## Records
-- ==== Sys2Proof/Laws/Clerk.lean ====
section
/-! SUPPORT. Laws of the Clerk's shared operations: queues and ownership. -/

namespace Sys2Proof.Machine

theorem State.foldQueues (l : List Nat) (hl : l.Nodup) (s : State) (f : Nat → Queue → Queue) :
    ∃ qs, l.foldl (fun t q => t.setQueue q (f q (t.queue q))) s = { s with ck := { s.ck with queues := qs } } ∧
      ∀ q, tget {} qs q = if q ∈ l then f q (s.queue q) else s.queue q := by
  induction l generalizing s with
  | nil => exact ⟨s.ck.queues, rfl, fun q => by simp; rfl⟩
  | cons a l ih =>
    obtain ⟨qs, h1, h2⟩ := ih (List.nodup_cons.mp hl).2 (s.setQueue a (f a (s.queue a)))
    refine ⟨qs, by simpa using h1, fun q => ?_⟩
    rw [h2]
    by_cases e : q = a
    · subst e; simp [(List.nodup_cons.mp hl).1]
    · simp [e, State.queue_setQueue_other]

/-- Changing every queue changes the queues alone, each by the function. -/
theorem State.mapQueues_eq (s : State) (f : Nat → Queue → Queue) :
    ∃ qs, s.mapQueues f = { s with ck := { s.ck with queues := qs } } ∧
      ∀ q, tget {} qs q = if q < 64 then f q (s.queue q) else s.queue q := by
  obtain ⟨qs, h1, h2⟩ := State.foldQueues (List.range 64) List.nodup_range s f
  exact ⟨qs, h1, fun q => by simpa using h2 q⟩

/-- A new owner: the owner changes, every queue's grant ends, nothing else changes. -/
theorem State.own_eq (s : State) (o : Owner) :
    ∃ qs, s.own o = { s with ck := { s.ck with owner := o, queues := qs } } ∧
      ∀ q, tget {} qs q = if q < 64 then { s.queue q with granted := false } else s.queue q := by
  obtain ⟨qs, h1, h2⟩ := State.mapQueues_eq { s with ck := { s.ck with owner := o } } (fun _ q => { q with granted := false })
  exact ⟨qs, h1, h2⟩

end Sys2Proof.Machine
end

==

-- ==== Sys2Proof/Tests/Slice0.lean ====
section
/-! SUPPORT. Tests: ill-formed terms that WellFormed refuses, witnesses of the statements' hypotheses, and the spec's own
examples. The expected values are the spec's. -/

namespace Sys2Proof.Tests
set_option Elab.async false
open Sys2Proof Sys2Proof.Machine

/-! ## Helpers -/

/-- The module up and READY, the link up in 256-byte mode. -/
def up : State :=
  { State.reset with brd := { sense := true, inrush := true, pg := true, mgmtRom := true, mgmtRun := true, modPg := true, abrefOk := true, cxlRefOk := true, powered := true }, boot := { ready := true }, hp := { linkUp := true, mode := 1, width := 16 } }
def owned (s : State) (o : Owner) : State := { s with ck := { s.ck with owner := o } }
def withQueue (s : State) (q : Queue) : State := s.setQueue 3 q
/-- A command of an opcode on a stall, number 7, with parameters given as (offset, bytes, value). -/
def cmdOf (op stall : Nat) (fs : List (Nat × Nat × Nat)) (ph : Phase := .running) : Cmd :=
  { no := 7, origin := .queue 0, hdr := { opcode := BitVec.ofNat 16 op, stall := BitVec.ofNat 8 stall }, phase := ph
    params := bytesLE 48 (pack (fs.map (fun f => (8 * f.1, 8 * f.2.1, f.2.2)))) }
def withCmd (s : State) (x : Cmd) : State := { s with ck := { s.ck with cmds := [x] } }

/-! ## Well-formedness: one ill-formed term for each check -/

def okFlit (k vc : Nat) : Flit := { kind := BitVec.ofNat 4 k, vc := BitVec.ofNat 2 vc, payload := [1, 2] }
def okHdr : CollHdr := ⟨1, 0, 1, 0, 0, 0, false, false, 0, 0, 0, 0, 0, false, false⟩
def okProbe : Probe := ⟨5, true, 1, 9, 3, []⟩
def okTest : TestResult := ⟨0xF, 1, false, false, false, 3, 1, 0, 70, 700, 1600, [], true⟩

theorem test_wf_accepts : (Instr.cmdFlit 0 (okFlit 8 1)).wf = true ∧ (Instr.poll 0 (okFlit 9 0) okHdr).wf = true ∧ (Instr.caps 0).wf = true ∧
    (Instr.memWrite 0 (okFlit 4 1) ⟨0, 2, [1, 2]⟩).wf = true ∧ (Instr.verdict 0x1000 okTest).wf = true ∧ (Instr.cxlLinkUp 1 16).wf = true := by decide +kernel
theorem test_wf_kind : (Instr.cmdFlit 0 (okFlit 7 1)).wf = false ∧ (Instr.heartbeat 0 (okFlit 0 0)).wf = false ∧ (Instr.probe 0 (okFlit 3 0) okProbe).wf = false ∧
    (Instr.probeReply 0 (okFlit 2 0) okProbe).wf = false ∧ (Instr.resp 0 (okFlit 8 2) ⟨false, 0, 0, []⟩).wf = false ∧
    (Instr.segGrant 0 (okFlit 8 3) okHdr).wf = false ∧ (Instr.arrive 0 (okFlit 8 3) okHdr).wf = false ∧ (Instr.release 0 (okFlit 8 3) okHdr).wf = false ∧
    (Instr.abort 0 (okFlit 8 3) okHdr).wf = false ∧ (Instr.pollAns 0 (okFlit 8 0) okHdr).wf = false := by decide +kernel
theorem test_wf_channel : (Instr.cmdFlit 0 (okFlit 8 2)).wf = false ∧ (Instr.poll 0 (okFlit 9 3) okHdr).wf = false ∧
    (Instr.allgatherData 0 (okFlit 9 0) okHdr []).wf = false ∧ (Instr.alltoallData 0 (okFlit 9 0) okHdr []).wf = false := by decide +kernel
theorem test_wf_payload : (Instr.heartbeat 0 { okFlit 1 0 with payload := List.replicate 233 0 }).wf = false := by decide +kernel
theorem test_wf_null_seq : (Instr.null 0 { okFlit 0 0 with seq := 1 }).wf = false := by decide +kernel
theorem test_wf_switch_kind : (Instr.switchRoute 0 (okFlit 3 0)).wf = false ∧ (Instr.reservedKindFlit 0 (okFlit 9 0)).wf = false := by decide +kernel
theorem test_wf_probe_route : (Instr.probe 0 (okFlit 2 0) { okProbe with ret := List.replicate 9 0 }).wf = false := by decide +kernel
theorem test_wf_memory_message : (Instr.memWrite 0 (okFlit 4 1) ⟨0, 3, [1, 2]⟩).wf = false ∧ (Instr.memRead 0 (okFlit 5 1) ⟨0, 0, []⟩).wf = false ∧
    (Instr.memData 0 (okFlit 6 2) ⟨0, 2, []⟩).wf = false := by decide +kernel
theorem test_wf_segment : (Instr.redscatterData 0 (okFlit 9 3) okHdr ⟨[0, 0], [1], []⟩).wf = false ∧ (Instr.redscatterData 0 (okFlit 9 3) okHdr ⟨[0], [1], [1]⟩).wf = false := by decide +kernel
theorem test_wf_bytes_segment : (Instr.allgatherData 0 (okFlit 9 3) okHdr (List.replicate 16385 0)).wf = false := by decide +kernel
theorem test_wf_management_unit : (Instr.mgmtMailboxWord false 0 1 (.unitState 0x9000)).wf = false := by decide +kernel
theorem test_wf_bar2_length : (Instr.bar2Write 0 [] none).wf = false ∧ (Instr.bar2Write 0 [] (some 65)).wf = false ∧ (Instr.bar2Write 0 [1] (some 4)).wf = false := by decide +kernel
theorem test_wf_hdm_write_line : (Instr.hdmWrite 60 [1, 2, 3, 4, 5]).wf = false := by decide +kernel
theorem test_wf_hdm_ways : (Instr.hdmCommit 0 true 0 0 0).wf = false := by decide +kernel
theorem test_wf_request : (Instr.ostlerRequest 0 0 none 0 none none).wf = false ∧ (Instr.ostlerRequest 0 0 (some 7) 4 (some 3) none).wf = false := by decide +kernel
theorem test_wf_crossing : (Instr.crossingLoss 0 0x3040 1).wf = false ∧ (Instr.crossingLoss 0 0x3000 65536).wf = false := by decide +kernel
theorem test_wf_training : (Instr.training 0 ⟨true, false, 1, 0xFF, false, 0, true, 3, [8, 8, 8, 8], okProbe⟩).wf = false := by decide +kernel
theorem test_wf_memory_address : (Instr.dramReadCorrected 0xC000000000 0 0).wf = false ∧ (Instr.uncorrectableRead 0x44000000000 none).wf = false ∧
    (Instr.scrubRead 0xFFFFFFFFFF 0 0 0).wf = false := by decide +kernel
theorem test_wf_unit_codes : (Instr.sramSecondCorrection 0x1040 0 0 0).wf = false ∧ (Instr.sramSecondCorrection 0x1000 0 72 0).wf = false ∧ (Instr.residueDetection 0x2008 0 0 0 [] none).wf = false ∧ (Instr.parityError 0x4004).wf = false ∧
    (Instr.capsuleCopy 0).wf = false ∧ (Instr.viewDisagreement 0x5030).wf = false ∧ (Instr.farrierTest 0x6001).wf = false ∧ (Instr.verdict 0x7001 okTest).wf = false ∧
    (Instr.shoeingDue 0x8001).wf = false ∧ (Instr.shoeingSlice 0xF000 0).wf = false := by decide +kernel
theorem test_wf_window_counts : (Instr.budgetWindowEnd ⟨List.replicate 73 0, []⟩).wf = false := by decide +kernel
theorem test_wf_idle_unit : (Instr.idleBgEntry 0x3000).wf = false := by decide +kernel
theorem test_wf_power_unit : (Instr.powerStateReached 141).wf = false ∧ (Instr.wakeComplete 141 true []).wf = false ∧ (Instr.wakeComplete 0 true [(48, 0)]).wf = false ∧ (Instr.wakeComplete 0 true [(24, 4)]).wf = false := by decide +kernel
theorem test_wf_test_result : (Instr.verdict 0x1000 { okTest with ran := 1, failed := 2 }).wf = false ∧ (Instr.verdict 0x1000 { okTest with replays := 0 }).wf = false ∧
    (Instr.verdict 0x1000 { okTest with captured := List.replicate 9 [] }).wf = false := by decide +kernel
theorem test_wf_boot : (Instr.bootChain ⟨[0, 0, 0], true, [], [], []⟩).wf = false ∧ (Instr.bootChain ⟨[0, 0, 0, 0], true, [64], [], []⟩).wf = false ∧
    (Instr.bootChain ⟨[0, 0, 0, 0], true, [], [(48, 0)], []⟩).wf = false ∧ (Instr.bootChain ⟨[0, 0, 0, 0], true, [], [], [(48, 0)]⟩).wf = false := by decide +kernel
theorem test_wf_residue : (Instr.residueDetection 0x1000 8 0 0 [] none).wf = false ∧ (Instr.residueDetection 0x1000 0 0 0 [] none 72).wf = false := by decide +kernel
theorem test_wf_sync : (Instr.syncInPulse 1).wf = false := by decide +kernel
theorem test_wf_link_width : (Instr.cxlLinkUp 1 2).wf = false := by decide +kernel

## Exercise prompt
Copy exactly the stretch of data above from the line with "theorem test_wf_payload : (Instr.heartbeat" through the line with "theorem test_wf_switch_kind : (Instr.switchRoute", and omit all other lines.

## Finished exercise
theorem test_wf_payload : (Instr.heartbeat 0 { okFlit 1 0 with payload := List.replicate 233 0 }).wf = false := by decide +kernel
theorem test_wf_null_seq : (Instr.null 0 { okFlit 0 0 with seq := 1 }).wf = false := by decide +kernel
theorem test_wf_switch_kind : (Instr.switchRoute 0 (okFlit 3 0)).wf = false ∧ (Instr.reservedKindFlit 0 (okFlit 9 0)).wf = false := by decide +kernel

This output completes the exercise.